-- ==== Sys2Proof/Machine/ChallengeResponse.lean ====
section
/-! DEFINITION. The command DEC_CRESP (spec/43_challenge_response.md R164). -/

namespace Sys2Proof.Machine

/-- DEC_CRESP (R164). -/
def execDecCresp (s : State) : Host.Outcome State Fault Refusal :=
  .next (s.complete (do
    s.checkIlen
    let r ← cresp Config.params s.input
    return s.storeResponse r))

end Sys2Proof.Machine
end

> _Problem details_
Pick out every line above that holds the word "Machine" and copy it.

> _Exercise answer_
-- ==== Sys2Proof/Machine/ChallengeResponse.lean ====
namespace Sys2Proof.Machine
end Sys2Proof.Machine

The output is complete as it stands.